As a side note, in the US the UKC considers the Belgian Shepherd Dog one breed, 4 varieties.  So a fawn long haired dog could end up dual registered as an AKC Malinois and UKC BSD – Tervuren.  Also, while people tend to blame the AKC for this situation, it was the members of the breed club who asked for the changes.  AKC simply gave them what they wanted.  AKC is also willing to recombine the 4 breeds into one, but once again all the breed clubs must agree to this, AKC will not just force it to happen against the clubs desires.

So what should I call it?

It's really up to you.  Some people believe the dogs should be called by the correct variety name, regardless of what it's registered with AKC as.  Others believe they should be labeled per the breed AKC says they are, and if the dog is actually a different variety indicate that also.  Such as "long haired Malinois", "black Terv" etc.  And then at least in the Malinois world there is that whole subset of unregistered dogs that could be called by the correct variety because AKC isn't involved, but many people will still just call Malinois and sometimes mention the dog has long hair, or is black, or black and tan, etc.  Personally what I call it depends in part in who I'm talking to.  If I'm talking to someone from Europe I generally use the correct variety name, because that's what they are used to.  If I'm talking to someone in the US I tend to use the AKC breed name, with a qualifier that it's got long hair, or is black, etc.  Because that's what most people are used to, many do not even realize the "breeds" are actually just 4 different varieties of one breed.  But I've also been known to toss out there "it's a long haired Malinois, AKA Tervuren" at times.

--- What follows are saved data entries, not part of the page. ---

/-! ### Timing words (43_timing_words.md) -/

/-- Settles O16: in range the word writes one entry of the table, out of range none, and it reports. -/
theorem tickResult : Obligations.TickResult := by
  intro s i x
  refine ⟨fun h => ⟨(s.voice s.active).ticks.setIfInBounds i.toNat x, ?_, fun j hj => ?_⟩, fun h => ?_⟩
  · have hrep : reports s (.tick i x) = false := decide_eq_false (Nat.not_le.mpr h)
    rw [exec_of_plain rfl rfl hrep]
    rfl
  · simp [Vector.getElem_setIfInBounds, eq_comm]
  · have hticks : (s.voice s.active).ticks.setIfInBounds i.toNat x = (s.voice s.active).ticks :=
      Vector.setIfInBounds_eq_of_size_le h
    have hrep : reports s (.tick i x) = true := decide_eq_true h
    rw [exec_of_reports rfl rfl hrep, wordVoice, hticks]
    rfl

/-- Settles O18: the word writes the sum, and two addends below 2^31 do not wrap. -/
theorem decayResult : Obligations.DecayResult := by
  intro s k
  refine ⟨_, ?_, rfl, fun hscale hatk => ?_⟩
  · rw [exec_of_plain rfl rfl rfl]
    rfl
  · have hk := msToSamples_lt hscale k
    rw [BitVec.toNat_ofNat]
    omega

/-! ### Reserved words (40_sequencer_step.md R104) -/

/-- Settles O19: the fault record is written, the first fault kept. -/
theorem reservedWordRefused : Obligations.ReservedWordRefused := by
  intro i s h hp
  rw [exec_eq_afterWord, State.afterWord_of_refused _ h hp, State.raiseFault]
  cases s.faultKind <;> rfl

theorem bits_eq_ofNat (w : Word) (lo len : Nat) : bits w lo len = BitVec.ofNat len (w.toNat / 2 ^ lo) :=
  BitVec.eq_of_toNat_eq (by rw [bits_toNat, BitVec.toNat_ofNat])

/-- Settles O20: the word is its own encoding, and the note-class word of its fields writes the same voice. -/
theorem reservedWordAsNote : Obligations.ReservedWordAsNote := by
  intro w s h hp
  have hd := bits_eq_ofNat w 11 3
  have hq := bits_eq_ofNat w 7 3
  have hn : bits w 0 7 = BitVec.ofNat 7 w.toNat := by simpa using bits_eq_ofNat w 0 7
  have hzero : w.toNat % 2 ^ 7 = 0 ↔ bits w 0 7 = 0 := by
    rw [← BitVec.toNat_inj, bits_toNat, pow_zero, Nat.div_one]
    rfl
  refine ⟨_, exec_eq_afterWord _ s, ?_⟩
  rw [State.afterWord_of_asNote _ h hp, (encodeOfDecode w).2, asNoteDur, asNotePause, asNoteNumber, ← hd, ← hq, ← hn]
  split
  · rename_i hr
    rw [exec_of_plain rfl rfl rfl, wordVoice, hzero.mp hr]
  · rw [exec_of_plain rfl rfl rfl, wordVoice]

end Sys2Proof.Machine
end

section
/-! PROOFS. Frames and rules over all words: what a word writes (10_state.md R49), what it leaves (40_sequencer_step.md
R100), its reports (R109) and the program counter after it (10_state.md R37). -/

namespace Sys2Proof.Machine

open Sys2Proof.Claims

/-! ### Reading the state after a word -/

section

variable (s : State) (v : VoiceIdx) (i : Instr)

@[simp] theorem State.afterWord_voice_same :
    (s.afterWord v i).voice v = wordVoice s.cfg s.mem.nPat s.speed (s.voice v) i := s.setVoice_voice_same v _

theorem State.afterWord_voice_other {u : VoiceIdx} (h : u ≠ v) : (s.afterWord v i).voice u = s.voice u :=
  s.setVoice_voice_other h _

@[simp] theorem State.afterWord_faultKind : (s.afterWord v i).faultKind = wordFault s.cfg s.faultKind i := rfl
@[simp] theorem State.afterWord_diag : (s.afterWord v i).diag = s.diag ++ wordReports s v i := rfl

theorem wordFault_of_unreserved {i : Instr} (c : Config) (k : Option Fault) (h : i.isReserved = false) :
    wordFault c k i = k := by
  rw [wordFault, h, if_neg (by simp)]

theorem wordSpeed_of_ne_speed {i : Instr} (m : Byte) (h : ∀ n, i ≠ .speed n) : wordSpeed m i = m := by
  cases i with
  | speed n => exact absurd rfl (h n)
  | _ => rfl

theorem other_ne (v : VoiceIdx) : other v ≠ v := by
  cases v <;> decide

end

/-! ### What a word writes of its voice -/

theorem noteVoice_same (c : Config) (speed : Byte) (d p : DurCode) (n : BitVec 7) (v : Voice) (f : VoiceField) :
    f ∈ [.freq, .age, .released, .relMark, .countdown, .cur] ∨ f.Same v (noteVoice c speed d p n v.advanced) := by
  unfold noteVoice
  split <;> cases f <;> simp [VoiceField.Same, noteOn, noteOff, Voice.advanced]

theorem reservedVoice_same (c : Config) (speed : Byte) (w : Word) (v : Voice) (f : VoiceField) :
    f ∈ [.freq, .age, .released, .relMark, .countdown, .cur] ∨ f.Same v (reservedVoice c speed w v) := by
  unfold reservedVoice
  split
  · exact .inr (by cases f <;> rfl)
  · exact noteVoice_same c speed _ _ _ v f

/-- The table of 10_state.md R49 against `wordVoice`, field by field. -/
theorem wordVoice_same (c : Config) (nPat : Nat) (speed : Byte) (v : Voice) (i : Instr) (f : VoiceField) :
    f ∈ writtenFields i ∨ f.Same v (wordVoice c nPat speed v i) := by
  cases i with
  | note d p n => exact noteVoice_same c speed d p n v f
  | rest d p =>
    simp only [wordVoice, noteVoice_zero]
    cases f <;> simp [VoiceField.Same, writtenFields, noteOff, Voice.advanced]
  | rsvNote b14 d b10 p n => exact reservedVoice_same c speed _ v f
  | rsvD x => exact reservedVoice_same c speed _ v f
  | rsvE x => exact reservedVoice_same c speed _ v f
  | rsvF x => exact reservedVoice_same c speed _ v f
  | jump p =>
    simp only [wordVoice]
    split <;> cases f <;> simp [VoiceField.Same, writtenFields, Voice.advanced]
  | _ => cases f <;> simp [VoiceField.Same, writtenFields, wordVoice, Voice.advanced]

/-- Settles O21: field by field, by the table. -/
theorem wordWritesOnlyItsFields : Obligations.WordWritesOnlyItsFields := by
  intro i s t f hexec hf
  obtain rfl := Host.Outcome.next.inj ((exec_eq_afterWord i s).symm.trans hexec)
  rw [State.afterWord_voice_same]
  exact (wordVoice_same _ _ _ _ i f).resolve_left hf

/-! ### What a word leaves outside its voice -/

/-- Settles O22: a word writes its voice, the speed, the fault record and the stream, and each of the last three only in
its family. -/
theorem wordFrameOutsideItsVoice : Obligations.WordFrameOutsideItsVoice := by
  intro i s t hexec
  obtain rfl := Host.Outcome.next.inj ((exec_eq_afterWord i s).symm.trans hexec)
  refine ⟨s.afterWord_voice_other _ i (other_ne _),
    ⟨fun _ _ => rfl, fun _ => rfl, rfl, fun _ _ => rfl, fun _ => rfl, rfl⟩, ⟨rfl, rfl, rfl, rfl, rfl, rfl, rfl⟩,
    wordSpeed_of_ne_speed s.speed, fun h => ?_,
    wordFault_of_unreserved s.cfg s.faultKind⟩
  rw [State.afterWord_diag, wordReports_of_silent _ h, List.append_nil]

/-! ### Reports -/

theorem reportKind_code (s : State) {i : Instr} (h : reports s i = true) : i.isReserved = false ∧
    ((reportKind i).code = 1 ↔ ∃ e a, i = .effectInvalid e a) ∧ ((reportKind i).code = 2 ↔ ∃ p, i = .jump p) ∧
      ((reportKind i).code = 3 ↔ ∃ n, i = .instr n) ∧ ((reportKind i).code = 4 ↔ ∃ n x, i = .tick n x) := by
  cases i with
  | effectInvalid e a => simp [reportKind, DiagKind.code, Instr.isReserved]
  | jump p => simp [reportKind, DiagKind.code, Instr.isReserved]
  | instr k => simp [reportKind, DiagKind.code, Instr.isReserved]
  | tick j x => simp [reportKind, DiagKind.code, Instr.isReserved]
  | _ => exact absurd h Bool.false_ne_true

/-- Settles O23: the word's one record has its kind, and no reporting word is a reserved one. -/
theorem errorsAreReportedAndComplete : Obligations.ErrorsAreReportedAndComplete := by
  intro i s _ h
  obtain ⟨hrsv, hcodes⟩ := reportKind_code s h
  refine ⟨_, reportKind i, exec_eq_afterWord i s, wordFault_of_unreserved _ _ hrsv, ?_, hcodes⟩
  rw [State.afterWord_diag, wordReports_of_reports _ h]

/-! ### The program counter -/

theorem noteVoice_pc (c : Config) (speed : Byte) (d p : DurCode) (n : BitVec 7) (x : Voice) :
    (noteVoice c speed d p n x).pat = x.pat ∧ (noteVoice c speed d p n x).cur = x.cur := by
  unfold noteVoice
  split <;> exact ⟨rfl, rfl⟩

/-- A reserved word keeps the pattern, and runs as a note-class word only under `AsNote`. -/
theorem reservedVoice_pc (c : Config) (speed : Byte) (w : Word) (v : Voice) :
    (reservedVoice c speed w v).pat = v.pat ∧
      (c.reservedPolicy = .refuse → (reservedVoice c speed w v).cur = v.cur) ∧
      (c.reservedPolicy = .asNote → (reservedVoice c speed w v).cur = v.cur + 1) := by
  cases hp : c.reservedPolicy with
  | refuse => simp [reservedVoice, hp]
  | asNote => simp [reservedVoice, hp, noteVoice_pc, Voice.advanced]

/-- A word that is no JUMP in range keeps the pattern, and advances the cursor unless it is a reserved one. -/
theorem wordVoice_pc (c : Config) (nPat : Nat) (speed : Byte) (v : Voice) {i : Instr}
    (h : ∀ p, i = .jump p → nPat ≤ p.toNat) : (wordVoice c nPat speed v i).pat = v.pat ∧
      (i.isReserved = false ∨ c.reservedPolicy = .asNote → (wordVoice c nPat speed v i).cur = v.cur + 1) := by
  have hnote : ∀ d p n, (noteVoice c speed d p n v.advanced).pat = v.pat ∧
      (noteVoice c speed d p n v.advanced).cur = v.cur + 1 := fun d p n => noteVoice_pc c speed d p n v.advanced
  have hrsv : i.isReserved = true → (wordVoice c nPat speed v i).pat = v.pat ∧
      (i.isReserved = false ∨ c.reservedPolicy = .asNote → (wordVoice c nPat speed v i).cur = v.cur + 1) := fun hi => by
    obtain ⟨hpat, -, hcur⟩ := reservedVoice_pc c speed (encode i) v
    rw [(reserved_parts hi).2.2, hi]
    exact ⟨hpat, fun hp => hcur (hp.resolve_left (by decide))⟩
  cases i with
  | note d p n => exact ⟨(hnote d p n).1, fun _ => (hnote d p n).2⟩
  | rest d p => exact ⟨(hnote d p 0).1, fun _ => (hnote d p 0).2⟩
  | jump p =>
    rw [wordVoice, if_neg (Nat.not_lt.mpr (h p rfl))]
    exact ⟨rfl, fun _ => rfl⟩
  | rsvNote | rsvD | rsvE | rsvF => exact hrsv rfl
  | _ => exact ⟨rfl, fun _ => rfl⟩

/-- Settles O25: a JUMP in range writes both, every other word but a refused one advances the cursor. -/
theorem programCounterAfterWord : Obligations.ProgramCounterAfterWord := by
  intro i s t hexec
  obtain rfl := Host.Outcome.next.inj ((exec_eq_afterWord i s).symm.trans hexec)
  rw [State.afterWord_voice_same]
  refine ⟨?_, fun h => (wordVoice_pc _ _ _ _ h).1, fun h => (wordVoice_pc _ _ _ _ h).2, fun hrsv hp => ?_⟩
  · rintro p rfl hp
    rw [wordVoice, if_pos hp]
    exact ⟨rfl, rfl⟩
  · rw [(reserved_parts hrsv).2.2]
    exact (reservedVoice_pc _ _ _ _).2.1 hp

end Sys2Proof.Machine
end

section
/-! PROOFS. What a step does, said once: sequencer steps, sequencer phases and invocations as functions of the state,
and the cases of a step (46_tick_loop.md R185 to R197, 60_exceptions.md R209). -/

namespace Sys2Proof.Machine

Still confused?  I don't blame you smiley  But hopefully now you understand a little better why you are wink

 

Frodo
AKC Registered Laekenois

Raven & Night
AKC Registered Tervuren
Jacke
Groenendael parents
AKC Laekenois – littermate to Frodo
with a correct Laeken coat

 

3 thoughts on “The “Long Haired Malinois”

  1. Rita

    AKC refuses to allow the BSD to be shown in varities much like Collies.  This reason alone is why the breeds have not been recombined and puppies allowed to be registered as the variety they are "when they drop"

    • dantero

      The reason the varieties were split into breeds is because the Groen people didn't want to have to show against the Terv people.  Back then would have been the right time to get AKC to just make them varieties instead of breeds.  Now I think the main reason is still the competition in the conformation ring, but I don't think it's the only reason.  I've seen people claim the other varieties/breeds have nothing to offer them so they won't support recombination.  Some claim it's because certain clubs don't want to have to recombine the bank accounts, or share control of the breed.  And others have said they would only support it if all possible genetic combinations were approved for the show ring since it's not fair to their variety that the other varieties have more approved IV breeding options.  There is also a large pool of owners who actually don't know the history of the breed, and believe their dog is no more related to one of another variety then it is to a GSD. 

  2. Sandi

    Love your explanation, although I won't remember everything. You made it fairly simple & clear. Thanks. There was just a discussion on this & I felt someone was a little off base. As you know, I have a Mal & a Terv (albeit a short hair Terv) I got from you & I love them dearly.